## What the task asks
Select every line below containing the word "held".

## Records for the exercise
/-- Position i of an APPEND. Its rows travel as requests; the entry becomes what they make it once they have committed, and
no other operation on the entry starts before (08, R181, R184). -/
def appendRow (th : ThreadId) (h : Nat) (k : Walk) (hint : Hint) (g : Nat) (x : Thread) (s : State) (i aux : Nat) : RowPlan :=
  let p := k.page i
  let r := (k.pos + i) % 256
  let ea := entryAt k.dir (k.idx i)
  if k.pages ≤ p then .fault kvRANGE 0 ea
  else if !lOk s h ea 8 then .fault bRANGE 2 ea
  else if entryBusy s h ea then .wait s
  else planOf s (do
      let (e, s) ← readEntry s h ea
      appendEntry s h k ea r e) (fun (f, e, s) =>
    let key := (k.dst + BitVec.ofNat 64 (i * k.row)).toNat
    let val := (k.dst + BitVec.ofNat 64 ((k.n + i) * k.row)).toNat
    let held := if aux = 0 then x.entry.any (fun e => e.1 == ea) else aux / 2 ^ 64 == ea + 1
    let read := if held then [] else [entryReq th g ea e]
    let s := modMem s h (fun m => { m with kvLocks := put m.kvLocks (gLoc ea) e })
    .ok s (read ++ (rowReqs s th g hint key (ofLoc (f * 65536 + r * k.row)) k.row ++
      rowReqs s th g hint val (ofLoc (f * 65536 + (256 + r) * k.row)) k.row).map (fun q => { q with ent := some (gLoc ea) })) ((ea + 1) * 2 ^ 64 + e))

/-! ### READK and READV (10, R240) -/

/-- Position i of a READK or READV; `aux` holds the entry last read and its address plus one, at first the one that the
thread kept (10, R241). -/
def readRowOf (th : ThreadId) (h : Nat) (k : Walk) (val : Bool) (hint : Hint) (g : Nat) (x : Thread) (s : State) (i aux : Nat) : RowPlan :=
  let r := (k.pos + i) % 256
  let ea := entryAt k.dir (k.idx i)
  let dst := (k.dst + BitVec.ofNat 64 (i * k.row)).toNat
  if k.pages ≤ k.page i then .fault kvRANGE 0 ea
  else if !lOk s h ea 8 then .fault bRANGE 2 ea
  else
    let held := if aux ≠ 0 then (if aux / 2 ^ 64 = ea + 1 then some (aux % 2 ^ 64) else none)
      else (x.entry.filter (fun e => e.1 == ea)).map (·.2)
    planOf s (match held with
      | some e => .ok (e, s)
      | none => readEntry s h ea) (fun (e, s) =>
    let read := if held.isSome then [] else [entryReq th g ea e]
    let aux := (ea + 1) * 2 ^ 64 + e
    if !eV e then
      .ok s (read ++ (rowReqs s th g hint dst dst k.row).map (fun q => { q with zero := true, srcDev := none })) aux
    else
      let src := ofLoc (eFRAME e * 65536 + ((if val then 256 else 0) + r) * k.row)
      if !lOk s h src k.row || !frameOk s h k (eFRAME e) then .fault bRANGE 0 ea
      else .ok s (read ++ rowReqs s th g hint src dst k.row) aux)

/-- The first check that a row of a READK or READV would fail as the entries stand: it has then no effect at all (10,
R248). -/
def readBad (s : State) (h : Nat) (k : Walk) (x : Thread) : Option (Nat × Nat × Nat) :=
  (List.range k.n).findSome? (fun i =>
    let ea := entryAt k.dir (k.idx i)
    if k.pages ≤ k.page i then some (kvRANGE, 0, ea)
    else if !lOk s h ea 8 then some (bRANGE, 2, ea)
    else
      let kept := x.entry.filter (fun e => e.1 == ea && decide (ea = entryAt k.dir (k.idx 0)))
      let e := (kept.map (·.2)).getD (leNat (readMem s.mem (gLoc ea) 8))
      if eV e && !frameOk s h k (eFRAME e) then some (bRANGE, 0, ea) else none)

/-! ### SHARE and RELEASE (08, R182) -/

/-- The entry e gives up its frame. -/
def releaseEntry (s : State) (h ea e : Nat) : Except RowPlan State :=
  if eV e then do
    let s ← decFrame s h (eFRAME e) ea
    writeEntry s h ea 0
  else .ok s

/-- Entry i of a RELEASE. -/
def releaseRow (th : ThreadId) (h : Nat) (k : Walk) (g : Nat) (_x : Thread) (s : State) (i aux : Nat) : RowPlan :=
  let ea := entryAt k.dir (k.idx' i)
  if k.pages ≤ k.page' i then .fault kvRANGE 0 ea
  else if !lOk s h ea 8 then .fault bRANGE 2 ea
  else if entryBusy s h ea then .wait s
  else planOf s (do
      let (e, s) ← readEntry s h ea
      let s ← releaseEntry s h ea e
      .ok (e, s)) (fun (e, s) => .ok s [entryReq th g ea e] aux)

/-- Entry i of a SHARE. -/
def shareRow (th : ThreadId) (h : Nat) (k : Walk) (g : Nat) (_x : Thread) (s : State) (i aux : Nat) : RowPlan :=
  let ea := entryAt k.dir (k.idx' i)
  let da := entryAt k.dst (k.idx' i)
  if k.pages ≤ k.page' i then .fault kvRANGE 0 ea
  else if !lOk s h ea 8 ∨ !lOk s h da 8 then .fault bRANGE 2 ea
  else if entryBusy s h ea ∨ entryBusy s h da then .wait s
  else planOf s (do
      let (e, s) ← readEntry s h ea
      if eV e then
        let s ← incFrame s h (eFRAME e) ea
        let s ← writeEntry s h ea (mkEntry true (eFILL e) (eFRAME e))
        let (d, s) ← readEntry s h da
        let s ← if eV d then decFrame s h (eFRAME d) ea else .ok s
        let s ← writeEntry s h da (mkEntry true (eFILL e) (eFRAME e))
        .ok (e, d, s)
      else
        let (d, s) ← readEntry s h da
        let s ← releaseEntry s h da d
        .ok (e, d, s)) (fun (e, d, s) => .ok s [entryReq th g ea e, entryReq th g da d] aux)

/-! ### The instruction -/

/-- Checks that every page walk makes at issue (10, R240; 08, R179, R186). -/
def walkChk (s : State) (h : Nat) (w : BWord) (k : Walk) (usesDst : Bool) : List (Bool × Nat × Nat) :=
  [(!bit (hearthAt s h).mem.kvcfg 0, kvDISABLED, 0),
   (Bw.hnt w == 3, bRSVD, 23),
   (decide (4 < k.rsl), bRSVD, 53),
   (!(k.fmt == E4M3 || k.fmt == E5M2 || k.fmt == BF16 || k.fmt == FP16), bRSVD, 48),
   (odd32 k.dir || (usesDst && odd32 k.dst), bALIGN, 0),
   (decide (k.layers ≤ k.layer) || decide (k.groups ≤ k.group), kvRANGE, 0)]

/-- Words PGW with an operation number; one above 4 is reserved, and any page-walk command meets it. -/
def isPgw (n : Nat) (w : BWord) : Bool := Bw.op w == 0x24 && (Bw.scl w == n || decide (4 < Bw.scl w))

/-- A page walk's last entry stays with the thread (10, R241). -/
def keepEntry (x : Thread) : Thread :=
  if x.aux / 2 ^ 64 = 0 then { x with entry := none } else { x with entry := some (x.aux / 2 ^ 64 - 1, x.aux % 2 ^ 64) }

/-- READK and READV. -/
def thRead (th : ThreadId) (val : Bool) (s : State) (h : Nat) (x : Thread) (w : BWord) : TRes :=
  let k := walkOf x w
  let dst := fun i => (k.dst + BitVec.ofNat 64 (i * k.row)).toNat
  if 4 < Bw.scl w then .fault s bRSVD 12 0
  else moveExec th w {
    rows := k.n
    chk := fun s => walkChk s h w k true ++ [
      (anyRow k.n (fun i => !gOk s h (dst i) k.row), bRANGE, 1),
      (Bw.lv w == 1 && anyRow k.n (fun i => !isLocal s (dst i)), bLV, 0)]
    begin' := fun s _ _ => match readBad s h k x with
      | some e => .error e
      | none => .ok (s, 0, [])
    plan := readRowOf th h k val (hintOf (Bw.hnt w))
    mask := landMask s th.tile (dst 0)
    finish := keepEntry } s h x

/-- APPEND. -/
def thAppend (th : ThreadId) (s : State) (h : Nat) (x : Thread) (w : BWord) : TRes :=
  let k := walkOf x w
  let src := fun i => (k.dst + BitVec.ofNat 64 (i * k.row)).toNat
  if 4 < Bw.scl w then .fault s bRSVD 12 0
  else moveExec th w {
    rows := k.n
    chk := fun s => walkChk s h w k true ++ [(anyRow (2 * k.n) (fun i => !gOk s h (src i) k.row), bRANGE, 0)]
    plan := appendRow th h k (hintOf (Bw.hnt w))
    mask := some (1#32 <<< th.tile.val)
    finish := keepEntry } s h x

/-- SHARE and RELEASE. -/
def thShare (th : ThreadId) (rel : Bool) (s : State) (h : Nat) (x : Thread) (w : BWord) : TRes :=
  let k := walkOf x w
  if 4 < Bw.scl w then .fault s bRSVD 12 0
  else moveExec th w {
    rows := k.n * (k.layers * k.groups)
    chk := fun s => walkChk s h w k !rel
    plan := fun g => if rel then releaseRow th h k g else shareRow th h k g
    mask := some (1#32 <<< th.tile.val)
    finish := fun x => { x with entry := none } } s h x

/-! ### Ring stalls (08, R185) -/

/-- The entry at which a thread's page walk stands. -/
def stallEntry (x : Thread) (w : BWord) : Nat :=
  let k := walkOf x w
  if Bw.scl w = 2 then entryAt k.dir (k.idx x.step) else entryAt k.dir (k.idx' x.step)

/-- A stall on a ring has lasted 2^RTMO fc. -/
def stallFault (s : State) (th : ThreadId) (rel : Bool) (code : Nat) : State :=
  match threadAt (tileAt s th.tile) th.core th.thr, tileHearth s th.tile with
  | some x, some h => match x.stall with
    | some (r, since) =>
      let bad := if rel then relFull s h else freeEmpty s h
      if r = rel ∧ bad ∧ since + 2 ^ fld (hearthAt s h).mem.kvcfg 13 8 ≤ fc s then
        thFault s th code 0 (stallEntry x (look (tileAt s th.tile).blw.prog x.pc 0))
      else s
    | none => s
  | _, _ => s

/-- KVP_RING_RESUME. -/
def ringResume (s : State) (th : ThreadId) : State :=
  match threadAt (tileAt s th.tile) th.core th.thr, tileHearth s th.tile with
  | some x, some h => match x.stall with
    | some (rel, _) =>
      if (if rel then relFull s h else freeEmpty s h) then s
      else setThread s th.tile th.core th.thr (some { x with stall := none })
    | none => s
  | _, _ => s

/-! ### Commands -/

/-- READK. -/
def execReadk (th : ThreadId) (s : State) : Out := .next (thRun th (isPgw 0) (thRead th false) s)
/-- READV. -/
def execReadv (th : ThreadId) (s : State) : Out := .next (thRun th (isPgw 1) (thRead th true) s)
/-- APPEND. -/
def execAppend (th : ThreadId) (s : State) : Out := .next (thRun th (isPgw 2) (thAppend th) s)
/-- SHARE. -/
def execShare (th : ThreadId) (s : State) : Out := .next (thRun th (isPgw 3) (thShare th false) s)
/-- RELEASE_PAGES. -/
def execReleasePages (th : ThreadId) (s : State) : Out := .next (thRun th (isPgw 4) (thShare th true) s)
/-- KVP_NOFREE. -/
def execKvpNofree (th : ThreadId) (s : State) : Out := .next (stallFault s th false kvNOFREE)
/-- KVP_RELFULL. -/
def execKvpRelfull (th : ThreadId) (s : State) : Out := .next (stallFault s th true kvRELFULL)
/-- KVP_RING_RESUME. -/
def execKvpRingResume (th : ThreadId) (s : State) : Out := .next (ringResume s th)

## Response
    let held := if aux = 0 then x.entry.any (fun e => e.1 == ea) else aux / 2 ^ 64 == ea + 1
    let read := if held then [] else [entryReq th g ea e]
    let held := if aux ≠ 0 then (if aux / 2 ^ 64 = ea + 1 then some (aux % 2 ^ 64) else none)
    planOf s (match held with
    let read := if held.isSome then [] else [entryReq th g ea e]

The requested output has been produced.